Boyle continued with SFX after it was purchased by Clear Channel Entertainment and is now retired. L'Hommedieu managed the Warner Theatre (Washington, D.C.) during the 1980s.

==Later tenants==
When the Cellar Door ceased operating, a comedy club was announced as the next tenant. However, mayor Marion Barry learned that Mafia money was involved, and decided not to grant a liquor license. A few years later, Cafe Seynabou, a restaurant featuring the cuisine of Senegal, opened at the site, but it closed within 24 months. It stayed vacant for quite some time after that. It eventually hosted the Philadelphia Cheesesteak Factory until May 2009, then Capriotti's Sandwich Shop in 2014.

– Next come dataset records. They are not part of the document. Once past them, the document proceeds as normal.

/-- A `.W` AMO, whose operation stores the number `g old x[rs2]` (48_amo.md R381). -/
theorem amoAs_of_amoW {mk : AmoCtor} {mtch mask : Word32} {f : Word32 → Word32 → Word32} {g : Nat → Word → Nat}
    (hrow : Selects (fun w => mk (Enc.aq w) (Enc.rl w) (Enc.rd w) (Enc.rs1 w) (Enc.rs2 w)) mtch mask)
    (hexec : ∀ s aq rl rd rs1 rs2, exec (mk aq rl rd rs1 rs2) s = amoW f rd rs1 rs2 s)
    (hf : ∀ (old : Word32) v, (f old (v.setWidth 32)).toNat = g old.toNat v) :
    AmoAs mk mtch mask 4 g (fun old => sextN 32 old) := by
  refine amoAs_of_amo (new := fun old v => (f (old.setWidth 32) (v.setWidth 32)).setWidth 64) hrow (by decide) hexec
    (fun old => sext_ofNat (by decide) (by decide) old) rfl fun old v hlt => ?_
  have hold : (BitVec.ofNat 32 old).toNat = old := by rw [BitVec.toNat_ofNat]; exact Nat.mod_eq_of_lt hlt
  rw [BitVec.toNat_setWidth_of_le (by decide), BitVec.setWidth_ofNat_of_le (by decide), hf, hold]

/-- A `.D` AMO, whose operation stores the number `g old x[rs2]` (48_amo.md R381). -/
theorem amoAs_of_amoD {mk : AmoCtor} {mtch mask : Word32} {f : Word → Word → Word} {g : Nat → Word → Nat}
    (hrow : Selects (fun w => mk (Enc.aq w) (Enc.rl w) (Enc.rd w) (Enc.rs1 w) (Enc.rs2 w)) mtch mask)
    (hexec : ∀ s aq rl rd rs1 rs2, exec (mk aq rl rd rs1 rs2) s = amoD f rd rs1 rs2 s)
    (hf : ∀ old v, (f old v).toNat = g old.toNat v) : AmoAs mk mtch mask 8 g (fun old => wordOf old) := by
  refine amoAs_of_amo hrow (by decide) hexec (fun old => (wordOf_natCast old).symm) rfl fun old v hlt => ?_
  have hold : (BitVec.ofNat 64 old).toNat = old := by rw [BitVec.toNat_ofNat]; exact Nat.mod_eq_of_lt hlt
  rw [hf, hold]

/-- Settles O35: each of the eight is the shared AMO of 4 bytes, with the number that its operation stores. -/
theorem amoWordResults : Obligations.AmoWordResults := by
  refine ⟨?add, ?xor, ?and, ?or, ?min, ?max, ?minu, ?maxu⟩
  case add =>
    exact amoAs_of_amoW selects_amoaddW (fun _ _ _ _ _ _ => rfl) fun _ _ => by rw [BitVec.toNat_add, unsignedN_eq]
  case xor =>
    exact amoAs_of_amoW selects_amoxorW (fun _ _ _ _ _ _ => rfl) fun _ _ => by rw [BitVec.toNat_xor, unsignedN_eq]
  case and =>
    exact amoAs_of_amoW selects_amoandW (fun _ _ _ _ _ _ => rfl) fun _ _ => by rw [BitVec.toNat_and, unsignedN_eq]
  case or =>
    exact amoAs_of_amoW selects_amoorW (fun _ _ _ _ _ _ => rfl) fun _ _ => by rw [BitVec.toNat_or, unsignedN_eq]
  case min =>
    exact amoAs_of_amoW selects_amominW (fun _ _ _ _ _ _ => rfl) fun _ _ => by
      rw [amoMinSigned_toNat, wrapN_toNat _ (by decide), signedN_eq (by decide), unsignedN_eq]
  case max =>
    exact amoAs_of_amoW selects_amomaxW (fun _ _ _ _ _ _ => rfl) fun _ _ => by
      rw [amoMaxSigned_toNat, wrapN_toNat _ (by decide), signedN_eq (by decide), unsignedN_eq]
  case minu =>
    exact amoAs_of_amoW selects_amominuW (fun _ _ _ _ _ _ => rfl) fun _ _ => by
      rw [amoMinUnsigned_toNat, unsignedN_eq]
  case maxu =>
    exact amoAs_of_amoW selects_amomaxuW (fun _ _ _ _ _ _ => rfl) fun _ _ => by
      rw [amoMaxUnsigned_toNat, unsignedN_eq]

/-- Settles O36: each of the eight is the shared AMO of 8 bytes, with the number that its operation stores. -/
theorem amoDoublewordResults : Obligations.AmoDoublewordResults := by
  refine ⟨?add, ?xor, ?and, ?or, ?min, ?max, ?minu, ?maxu⟩
  case add => exact amoAs_of_amoD selects_amoaddD (fun _ _ _ _ _ _ => rfl) fun _ _ => BitVec.toNat_add _ _
  case xor => exact amoAs_of_amoD selects_amoxorD (fun _ _ _ _ _ _ => rfl) fun _ _ => BitVec.toNat_xor _ _
  case and => exact amoAs_of_amoD selects_amoandD (fun _ _ _ _ _ _ => rfl) fun _ _ => BitVec.toNat_and _ _
  case or => exact amoAs_of_amoD selects_amoorD (fun _ _ _ _ _ _ => rfl) fun _ _ => BitVec.toNat_or _ _
  case min =>
    exact amoAs_of_amoD selects_amominD (fun _ _ _ _ _ _ => rfl) fun _ _ => by
      rw [amoMinSigned_toNat, wrapN_toNat _ (by decide), signedN_64]
  case max =>
    exact amoAs_of_amoD selects_amomaxD (fun _ _ _ _ _ _ => rfl) fun _ _ => by
      rw [amoMaxSigned_toNat, wrapN_toNat _ (by decide), signedN_64]
  case minu => exact amoAs_of_amoD selects_amominuD (fun _ _ _ _ _ _ => rfl) amoMinUnsigned_toNat
  case maxu => exact amoAs_of_amoD selects_amomaxuD (fun _ _ _ _ _ _ => rfl) amoMaxUnsigned_toNat

/-- Settles O37: no row's meaning takes the two bits. -/
theorem amoIgnoresOrderingBits : Obligations.AmoIgnoresOrderingBits := by
  intro mk hmk
  fin_cases hmk
  all_goals exact fun _ _ _ _ _ _ _ _ => rfl

end Sys2Proof.Machine
end

section
/-! PROOFS. The remaining statements of 60_exceptions.md: the codes and labels, what taking an exception writes, and the fault loop at
a vector that cannot be fetched. -/

namespace Sys2Proof.Machine

/-- Settles O39: the two tables, entry by entry. -/
theorem exceptionCodesAndLabels : Obligations.ExceptionCodesAndLabels :=
  ⟨fun _ => rfl, rfl, rfl, rfl, rfl, rfl, rfl, rfl, rfl, rfl, rfl, rfl, rfl, rfl, rfl, rfl, rfl, rfl, by decide⟩

/-- Settles O38: the CSRs by `trapEntry_readCsr`, every other field as `trapEntry` has it. -/
theorem trapEntryWritesFour : Obligations.TrapEntryWritesFour := by
  intro s e
  have hother : ∀ c, c ≠ Csr.mepc → c ≠ Csr.mcause → c ≠ Csr.mtval → (trapEntry e s).readCsr c = s.readCsr c :=
    fun c hmepc hmcause hmtval => by rw [trapEntry_readCsr, if_neg hmepc, if_neg hmtval, if_neg hmcause]
  exact ⟨_, rfl, trapEntry_readCsr e s Csr.mcause, trapEntry_readCsr e s Csr.mtval, trapEntry_readCsr e s Csr.mepc, rfl, hother,
    fun _ => rfl, sameMemory_of rfl rfl rfl, ⟨rfl, rfl, rfl⟩, rfl, rfl⟩

/-! ## The fault loop (60_exceptions.md R436) -/

/-- Two canonical CSR files in which every CSR reads the same are equal. -/
theorem CsrFile.ext_of_wf {f f' : CsrFile} (hf : f.wf = true) (hf' : f'.wf = true)
    (h : ∀ c : CsrIdx, Sparse.get unwrittenCsr f c.toNat = Sparse.get unwrittenCsr f' c.toNat) : f = f' := by
  have hbeyond : ∀ {g : CsrFile} {k : Nat}, g.wf = true → csrCount ≤ k → Sparse.get unwrittenCsr g k = unwrittenCsr := by
    intro g k hg hk
    exact Sparse.get_eq_default_of_not_mem fun p hp => by have := ((Sparse.wf_iff.mp hg).2 p hp).1; omega
  refine Sparse.ext_of_wf hf hf' fun k => ?_
  by_cases hk : k < csrCount
  · have hnum : (BitVec.ofNat 12 k : CsrIdx).toNat = k := by rw [BitVec.toNat_ofNat]; exact Nat.mod_eq_of_lt hk
    rw [← hnum, h]
  · rw [hbeyond hf (by omega), hbeyond hf' (by omega)]

/-- At a `pc` that is the vector, an exception taken once more changes nothing. -/
theorem trapEntry_trapEntry {s : State} (hs : s.csrs.wf = true) (hpc : s.pc = s.readCsr Csr.mtvec) (e : Exc) :
    trapEntry e (trapEntry e s) = trapEntry e s := by
  have hwf := trapEntry_csrs_wf hs e
  have hread : ∀ c, (trapEntry e (trapEntry e s)).readCsr c = (trapEntry e s).readCsr c := by
    intro c
    rw [trapEntry_readCsr e (trapEntry e s), trapEntry_readCsr e s, trapEntry_pc, ← hpc]
    split_ifs <;> rfl
  have hcsrs : (trapEntry e (trapEntry e s)).csrs = (trapEntry e s).csrs :=
    CsrFile.ext_of_wf (trapEntry_csrs_wf hwf e) hwf hread
  have hmtvec : (trapEntry e s).readCsr Csr.mtvec = s.readCsr Csr.mtvec := trapEntry_readCsr e s Csr.mtvec
  calc trapEntry e (trapEntry e s)
      = { trapEntry e s with csrs := (trapEntry e (trapEntry e s)).csrs, pc := (trapEntry e s).readCsr Csr.mtvec } := rfl
    _ = trapEntry e s := by rw [hcsrs, hmtvec]; rfl

/-- A fetch depends on the configuration, the two storage devices and `pc` only. -/
theorem fetch_congr {s t : State} (hcfg : t.cfg = s.cfg) (hram : t.ram = s.ram) (hrom : t.rom = s.rom) (hpc : t.pc = s.pc) :
    fetch t = fetch s := by
  unfold fetch
  rw [hpc, memRead_congr hcfg hram hrom, memRead_congr hcfg hram hrom]

theorem step_eq_raise {s : State} {e : Exc} (h : fetch s = .error e) : step s = raise e s := by
  unfold step
  rw [h]

/-- A `pc` that is no multiple of 4, or unmapped, can fetch no instruction (20_memory.md R110). -/
theorem fetch_error_of_unfetchable {s : State} (hv : configValid s.cfg = true)
    (h : s.pc.toNat % 4 ≠ 0 ∨ ¬Mapped s.cfg s.pc) : ∃ e, fetch s = .error e := by
  obtain ⟨hodd, hunmapped, hcompressed, hhalf, _⟩ := fetch_spec hv
  by_cases h2 : s.pc.toNat % 2 = 0
  · by_cases hm : Mapped s.cfg s.pc
    · by_cases hu : s.leAt s.pc 2 % 4 = 3
      · have h4 : s.pc.toNat % 4 ≠ 0 := h.resolve_right (not_not_intro hm)
        exact ⟨_, hhalf (by omega) hm hu⟩
      · exact ⟨_, hcompressed h2 hm hu⟩
    · exact ⟨_, hunmapped h2 hm⟩
  · exact ⟨_, hodd h2⟩

/-- Settles O50: the step takes the fetch's exception and `pc` stays, so the next step takes the same exception again. -/
theorem faultLoopIsAFixedPoint : Obligations.FaultLoopIsAFixedPoint := by
  intro s t ⟨hv, hcsrs, _, _⟩ hstep hpc hunfetchable
  obtain ⟨e, he⟩ := fetch_error_of_unfetchable hv hunfetchable
  obtain rfl : trapEntry e s = t := Host.Outcome.next.inj ((step_eq_raise he).symm.trans hstep)
  have hfetch : fetch (trapEntry e s) = .error e :=
    (fetch_congr (s := s) (t := trapEntry e s) rfl rfl rfl hpc.symm).trans he
  rw [step_eq_raise hfetch, raise, trapEntry_trapEntry hcsrs hpc]

end Sys2Proof.Machine
end

section
/-! PROOFS. The remaining statement of 70_reset_and_hazards.md: construction and loading. -/

namespace Sys2Proof.Machine

/-- The address at an offset of a region that is in order. -/
theorem region_offset {r : Region} (hok : regionOk r = true) {k : Nat} (hk : k < r.size) :
    (r.start + BitVec.ofNat 64 k).toNat - r.start.toNat = k ∧ regionHas r (r.start + BitVec.ofNat 64 k) = true := by
  obtain ⟨_, hend, _, _⟩ := regionOk_iff.mp hok
  have hsum : (r.start + BitVec.ofNat 64 k).toNat = r.start.toNat + k := by
    rw [BitVec.toNat_add, BitVec.toNat_ofNat]
    omega
  exact ⟨by omega, regionHas_iff.mpr (by omega)⟩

In 2017, Starbucks announced plans to take over the vacant 2,600-square-foot space. Alec Berkman, BISNOW national contributor reported on July 17, 2017 that before its summer break, in June, the Georgetown-Burleith Advisory Neighborhood Commission approved design plans for a Starbucks store. The commission was initially opposed to Starbucks’ signage. However, its opposition was reversed when Starbucks corporate gave a commitment to honor the Cellar Door by exhibiting photos of the many entertainment acts that appeared at the venue over its years of operation at the historic location.

Starbucks permanently closed the historic Georgetown Cellar Door site on September 27th, 2025. The abrupt shutdown was part of a nation-wide restructuring and corporate downsizing that impacted multiple metropolitan Washington, D.C. area stores. The Georgetown store employees and managers were given two days’ notice that they would no longer work at the location. Some were offered an opportunity to transfer to another Starbucks location while others were offered severance pay and laid off immediately.